Ian Pagdin [IP]: Until recently, Bitcoin and other similar crypto-currencies haven't disrupted established portfolio management practices as such investments have been firmly at the margins of investing. That is not to say main stream investment companies are not interested in the product and its development with Ethereum, a rival to Bitcoin, apparently backed by an alliance of banks and investors including JP Morgan, Santander, Microsoft and UBS. This position is now changing and there is a move towards the inclusion of crypto-currencies in retail products with funds such as ETF's available which invest in crypto-currencies including Bitcoin etc.

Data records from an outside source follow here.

/-- Wraps a state. (DEDUCED in part: assumption 58) -/
def wrapState (key : BitVec 256) (seq inst : Nat) (clear : Bytes) : Bytes :=
  let r := gcmSeal (leBytes 32 key.toNat) ([0, 0, 0, 0] ++ beBytes 8 seq) (wrapAad (wrapHead seq) inst) clear
  wrapHead seq ++ r.1 ++ r.2

/-- Opens a wrapped state. -/
def unwrapState (key : BitVec 256) (inst : Nat) (b : Bytes) : Option Bytes :=
  let head := slice b 0 16
  if slice head 8 8 != [1, 0, 0, 0, 0, 0, 0, 0] then none
  else gcmOpen (leBytes 32 key.toNat) ([0, 0, 0, 0] ++ beBytes 8 (leNat (slice head 0 8))) (wrapAad head inst) (slice b 16 80) (slice b 96 16)

/-- A finished computation: status, SUB and what is to be written. -/
structure LaDone where
  status : BitVec 8
  sub    : Nat
  outs   : List (Nat × Nat × Bytes)
  wraps  : Nat                    -- WRAP_SEQ values used
  deriving DecidableEq, Repr

def laFail (status : BitVec 8) (sub : Nat) : LaDone := { status := status, sub := sub, outs := [], wraps := 0 }

/-- The state a GCM request starts from: fresh, or loaded; none where the loaded one fails. `ctrl` is what was read of the
control block. -/
def gcmStart (s : State) (inst : Nat) (e : Entry) (rks : List Bytes) (ctrl : Bytes) : Option GcmState :=
  if laFirst e then
    let j0 := gcmJ0 (slice ctrl 0 12)
    some { acc := 0, ctr := incCounter j0, ekj0 := aesBlock rks j0, aad := 0, text := 0, slot := laSlot e, dec := laOp e == 2, closed := false }
  else
    let off := if laLast e && laOp e == 2 then 16 else 0
    let b := ctrl.drop off
    let clear := if laWrapped e then s.cipher.ctxKey.bind fun k => unwrapState k inst (slice b 0 112) else some (slice b 0 80)
    match clear with
    | none => none
    | some c =>
      let g := gcmStateOf c
      if g.slot == laSlot e && g.dec == (laOp e == 2) then some g else none

/-- A GCM request on its inputs (R362, R365, R366). -/
def laGcmDone (s : State) (inst : Nat) (e : Entry) (src aad ctrl : Bytes) : LaDone :=
  let dec := laOp e == 2
  let rks := roundKeys (slotKey s (laSlot e))
  match gcmStart s inst e rks ctrl with
  | none => laFail stAuthFail 2
  | some g =>
    if g.closed && !aad.isEmpty then laFail stAborted 3
    else if 8 * (2 ^ 36 - 32) < g.text + 8 * src.length || 8 * 2 ^ 32 < g.aad + 8 * aad.length then laFail stLengthLimit 0
    else
      let h := hashKey rks
      let r := gctr rks g.ctr src
      let ct := if dec then src else r.1
      let g1 := { g with
        acc := ghash h (ghash h g.acc aad) ct, ctr := r.2, aad := g.aad + 8 * aad.length, text := g.text + 8 * src.length
        closed := g.closed || !src.isEmpty }
      let at_ := fld e 40 56 0
      let dst : List (Nat × Nat × Bytes) := if src.isEmpty then [] else [(3, fld e 16 56 0, r.1)]
      if laLast e then
        let tag := xorBytes (beBytes 16 (ghash h g1.acc (beBytes 8 g1.aad ++ beBytes 8 g1.text)).toNat) g1.ekj0
        let zeros := List.replicate 112 0
        if dec then
          let want := slice ctrl (if laFirst e then 16 else 0) 16
          if tag == want then { status := stOk, sub := 0, outs := dst ++ [(4, at_ + 32, zeros)], wraps := 0 }
          else { status := stAuthFail, sub := 0, outs := [(4, at_ + 32, zeros)], wraps := 0 }
        else { status := stOk, sub := 0, outs := dst ++ [(4, at_ + 16, tag ++ zeros)], wraps := 0 }
      else if laWrapped e then
        match s.cipher.ctxKey with
        | some k => { status := stOk, sub := 0, wraps := 1
                      outs := dst ++ [(4, at_ + 32, wrapState k s.cipher.wrapSeq.toNat inst (gcmStateBytes g1))] }
        | none => laFail stNotSeeded 0
      else { status := stOk, sub := 0, outs := dst ++ [(4, at_ + 32, gcmStateBytes g1)], wraps := 0 }

/-- A request other than RANDOM on its inputs. -/
def laDone (s : State) (inst : Nat) (e : Entry) (r : LaRun) : LaDone :=
  let b (n : Nat) : Bytes := (tget r.bufs n).getD []
  if laGcm e then laGcmDone s inst e (b 0) (b 1) (b 2)
  else
    { status := stOk, sub := 0, wraps := 0
      outs := [(3, fld e 16 56 0, xts (laOp e == 4) (slotKey s (laSlot e)) (slice (b 2) 0 16) (b 0))] }

/-! ### Writing -/

/-- What translating a request's writes gives. -/
inductive LaTry where
  | all (l : List (List Piece × Bytes))
  | waits
  | fails (status : BitVec 8) (sub : Nat)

This widens the availability of the product and the market for investing to a class of investor who may not fully appreciate the risks of investing in an asset which has no underlying value, and like the Tulip bubble, amongst others before it, could suffer catastrophic losses virtually overnight, not least if investors pull the plug.

  1.        How long did it take to compile the research to put the book together?

MH: By its nature as a practical guide, a lot of what might be classed as ‘research’ has occurred during our working career and is based on questions asked of us by clients in the past. This has now been extended to include questions asked by students over years of teaching. We seek to help them understand a world which they have only experienced in the abstract through reading books rather than first-hand. We should, however, say that our knowledge and new discoveries in finance change and develop just as the finance world is changing and developing – we never stop learning and comparing notes to try to improve what we do.

That does lead us neatly to also talk about the examples we researched to add depth to descriptions and examples – development of these has been an ongoing process and has highlighted areas for further investigation for ourselves.

  1.        What are the overarching best practices to successful investment and portfolio management across international markets?

IP: The overarching best practice for any client in any market is not to invest money they cannot afford to lose as there will always be black swan events which investors, analysts and commentators do not foresee. That aside, international investing should follow the same rules as domestic investing but with the caveat that it operates in a more complex environment which may include areas individual investors may have limited knowledge of and feel unsure about, e.g. the effects of foreign exchange movements, political stability and the global interaction of government policies.

For a retail investor with limited knowledge, they may be safer investing on a fund basis where investment decisions are taken by a professional fund manager who is able to spend their working life watching and analyzing a particular market. Of course, as with all investment, past performance is no guarantee of future performance, but on the whole this is the less risky option.

About the authors: Michelle Hardy is a senior lecturer and module leader for several key modules on a variety of finance and international finance courses at Sheffield Hallam University. Her background is corporate banking and international wealth management for 14 years. She is a fellow of the Institute of Chartered Accountants in England and Wales.

Ian Pagdin is Course Leader for Banking & Finance Masters and a variety of finance and international finance courses at Sheffield Hallam University. His background is finance, having worked in the finance industry for 22 years, including 19 years as an independent financial adviser.